Episode 10 of Season 3 of The Good Place dropped tonight and [SPOILER ALERT] the characters finally made it to the REAL Good Place- well, at least the front door.

The Good Place is an exploration of morality, heaven, hell, and the afterlife. Currently finishing up its third season, The Good Place has managed some superb twists. It has manipulated an audience into feeling sympathy for a demon, thinking seriously about moral philosophy and given us a new and helpful framework to talk about what happens after we die. Through three seasons, we have watched the show meander through the “Bad Place”, the “Neutral Place”, the “Real Bad Place” and finally the “Good Place”.

It’s something of a relief. However, when our heroes finally do make it to the ‘real’ Good Place, it is disappointing. The Good Place relies on some Ned Flanders-esque tropes to depict their moral equivalent of heaven. Sure, it’s funny, but as we drive down into the stereotypes they are based on, we start to see some dangerous lies Western Society believes about heaven.

So here are three lies that The Good Place depicts about heaven and three truths that we need to focus on.

Lie One: Heaven is all about me

“Are you sure we are in the actual good place - it is rather carpeted…”, asks Tahani (played by Jameela Jamil), a high-class aristocrat obsessed with appearances. She is asking because her assumption is that a good place could not have carpet that she doesn’t appreciate.

It’s an assumption which is reaffirmed almost immediately. They are convinced that they are in the real Good Place when they breathe in and can smell “whatever makes you happiest”. Whether it is warm pretzels, absolute moral truth, or the curtain between first class and economy closing. They are content because they have found themselves in an individualistic heaven that answers their every desire.

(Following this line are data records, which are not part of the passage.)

-- ==== Sys2Proof/Certificates/Slice0/Obligations.lean ====
section
/-!
DEFINITION. The statements about the model, from the numbered rules of spec/. Where a statement rests on one of the spec's own
decisions (D<n>, spec/92_eei_decisions.md), on an inference the spec marks, or on a choice of this model, its docstring
says so.
-/

open Sys2Proof Sys2Proof.Machine

/-! ## The codec (spec/30_encoding.md, spec/20_memory.md) -/

/-- R61: decoding an encoded kind gives the kind and its fields masked to their widths; so every decoded instruction
comes back as it was. -/
def Obligations.DecodeEncodeRoundTrip : Prop :=
  (∀ r : RawInstr, decode (encodeFields r) = .instr r.toInstr ∧ r.toInstr.toRaw =
    ⟨r.kind, maskN r.kind.bWidth r.b, maskN r.kind.cWidth r.c, maskN r.kind.dWidth r.d⟩) ∧
  ∀ i : Instr, decode (encode i) = .instr i

/-- spec/30_encoding.md section 3, "The other direction": a rule the spec marks as derived. Encoding what a word decodes to
gives the word with its unused bits cleared, and the word itself exactly when they are all 0. -/
def Obligations.EncodeDecodeClearsUnusedBits : Prop :=
  ∀ (w : InstrWord) (i : Instr), decode w = .instr i →
    encode i = w &&& ~~~i.kind.unusedMask ∧ (encode i = w ↔ w &&& i.kind.unusedMask = 0#40)

/-- The spec's decision D5 (log entry 7): unused bits are ignored by decode and by execution, and encoded as 0. The first
clause says which bits they are. -/
def Obligations.UnusedBitsAreIgnored : Prop :=
  (∀ (k : Kind) (j : Nat), k.unusedMask.getLsbD j = (decide (j < 40) &&
    match k with | .load => decide (31 ≤ j) | .write => decide (37 ≤ j) | .read => decide (28 ≤ j) | .bitrev => decide (15 ≤ j))) ∧
  (∀ (k : Kind) (w v : InstrWord), tagOf w = k.tag → w &&& ~~~k.unusedMask = v &&& ~~~k.unusedMask →
    (∃ i, i.kind = k ∧ decode w = .instr i ∧ decode v = .instr i) ∧
    ∀ s : State, ∃ t u, step (s.placeWord w) = .next t ∧ step (s.placeWord v) = .next u ∧
      u = { t with image := u.image }) ∧
  ∀ r : RawInstr, encodeFields r &&& r.kind.unusedMask = 0#40

/-- R58: the tag selects the kind and its fields; any other tag is rejected as UnknownOpcode with that tag. -/
def Obligations.DecodeReadsTheFields : Prop :=
  ∀ w : InstrWord,
    (w.extractLsb' 0 5 = 15#5 → decode w = .instr (.load (w.extractLsb' 5 5) (w.extractLsb' 10 21))) ∧
    (w.extractLsb' 0 5 = 8#5 → decode w = .instr (.write (w.extractLsb' 5 5) (w.extractLsb' 10 27))) ∧
    (w.extractLsb' 0 5 = 17#5 →
      decode w = .instr (.read (w.extractLsb' 5 13) (w.extractLsb' 18 5) (w.extractLsb' 23 5))) ∧
    (w.extractLsb' 0 5 = 25#5 → decode w = .instr (.bitrev (w.extractLsb' 5 5) (w.extractLsb' 10 5))) ∧
    (w.extractLsb' 0 5 ≠ 15#5 → w.extractLsb' 0 5 ≠ 8#5 → w.extractLsb' 0 5 ≠ 17#5 → w.extractLsb' 0 5 ≠ 25#5 →
      decode w = .unknownOpcode (w.extractLsb' 0 5))

/-- spec/30_encoding.md section 4, the illegal class: exactly the 28 unassigned tags are rejected, and a run that meets one
halts with no other effect. -/
def Obligations.UnassignedTagsAreRejected : Prop :=
  (∀ (w : InstrWord) (t : BitVec 5), decode w = .unknownOpcode t ↔ t = tagOf w ∧
    t.toNat ∈ [0, 1, 2, 3, 4, 5, 6, 7, 9, 10, 11, 12, 13, 14, 16, 18, 19, 20, 21, 22, 23, 24, 26, 27, 28, 29, 30, 31]) ∧
  ∀ (s : State) (w : InstrWord) (t : BitVec 5), s.status = .running → s.fetch = some w → decode w = .unknownOpcode t →
    step s = .next { s with status := .haltedUnknownOpcode }

/-- encode (spec/30_encoding.md section 3): the value of each kind's word, every field masked to its width, and the unused
bits 0. The last clause, which of the five bytes holds which bits, is a byte order the spec marks as general knowledge
(spec/93_implementation_defined.md section 2; log entry 6, PRESUMED). -/
def Obligations.EncodePacksMaskedFields : Prop :=
  (∀ b c d : Nat,
    (encodeFields ⟨.load, b, c, d⟩).toNat = 15 + 2 ^ 5 * (b % 2 ^ 5) + 2 ^ 10 * (c % 2 ^ 21) ∧
    (encodeFields ⟨.write, b, c, d⟩).toNat = 8 + 2 ^ 5 * (b % 2 ^ 5) + 2 ^ 10 * (c % 2 ^ 27) ∧
    (encodeFields ⟨.read, b, c, d⟩).toNat = 17 + 2 ^ 5 * (b % 2 ^ 13) + 2 ^ 18 * (c % 2 ^ 5) + 2 ^ 23 * (d % 2 ^ 5) ∧
    (encodeFields ⟨.bitrev, b, c, d⟩).toNat = 25 + 2 ^ 5 * (b % 2 ^ 5) + 2 ^ 10 * (c % 2 ^ 5)) ∧
  (∀ r : RawInstr, encodeFields r &&& r.kind.unusedMask = 0#40) ∧
  ∀ w : InstrWord, (bytesOfWord w).map BitVec.toNat =
    [w.toNat % 256, w.toNat / 2 ^ 8 % 256, w.toNat / 2 ^ 16 % 256, w.toNat / 2 ^ 24 % 256, w.toNat / 2 ^ 32 % 256]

Truth One: Heaven is about God

After this I looked, and there was a vast multitude from every nation, tribe, people and language, which no one could number, standing before the throne and before the Lamb….And they all cried out in a loud voice: Salvation belongs to our God. Revelation 7:9-10

As soon as we start to think that heaven is about us, we miss the point. God is not providing us with an individualised fairground to play in - he is providing us with true happiness: relationship with HIm.

Lie Two: The agents of goodness are naive and incompetent in the face of injustice

“Well geez Louise, I hope you’re okay! My names Gwendolyn, and welcome to the Good Place!” says the first good place inhabitant we meet.

She accepts a series of far fetched lies, is excruciatingly cheerful, and can’t help but wave at the humans. She may as well be saying “Hi-diddly-ho!”- she is that ridiculous.

The other good place agents we meet are a committee obsessed with following the rules. They discover injustice, and their response is to spend 400 years making a committee and another 1000 years checking there is no conflict of interest.

The agents of the Good Place have no way to stand in the face of injustice, other than shaking a fist, which may or may not turn into a cheerful wave.

Truth Two: God has dealt, powerfully, with injustice

He will faithfully bring forth justice.

“He will not be disheartened or cruched. Until he has established justice in the earth” Isaiah 42:4

He isn’t left wringing his hands. By sending Jesus to deal finally and perfectly with injustice, God ensures that justice is enacted.

Lie Three: If you try hard enough, you will get to heaven

This lie is threaded throughout The Good Place. It is what spurs the humans on as they confront demons and other obstacles. It’s the most dangerous lie, because it’s one that we are often all to close to believing- that if we just try hard enough, we will eventually find a judge, or accountant, or committee, that will accept us as good people.


We haven’t made it to the end of the show, but we can be pretty confident that it won’t end up with the characters in the bad place, as they all deserve.

Truth Three: It is only through Jesus that we can be accepted.

For it is by grace you have been saved, through faith - and this is not from yourselves, it is the gift of God -  not by works, so that no man can boast. Ephesians 2:8-9

We are saved some of the anxiety of the characters on the show, in that we aren’t wondering about our eternal fate. Thanks to Jesus’ death, we can be confident that we will be accepted by God.


The Good Place is a fantastic television series. It gets people talking about important issues and provides a medium to think about morality. But it is important as we watch that we don’t get sucked into the distorted view of heaven and humanity that it depicts. Because when you start to distort God’s character heaven, or the message of salvation through Jesus, you paint yourself a picture of a good place that isn’t that satisfying after all.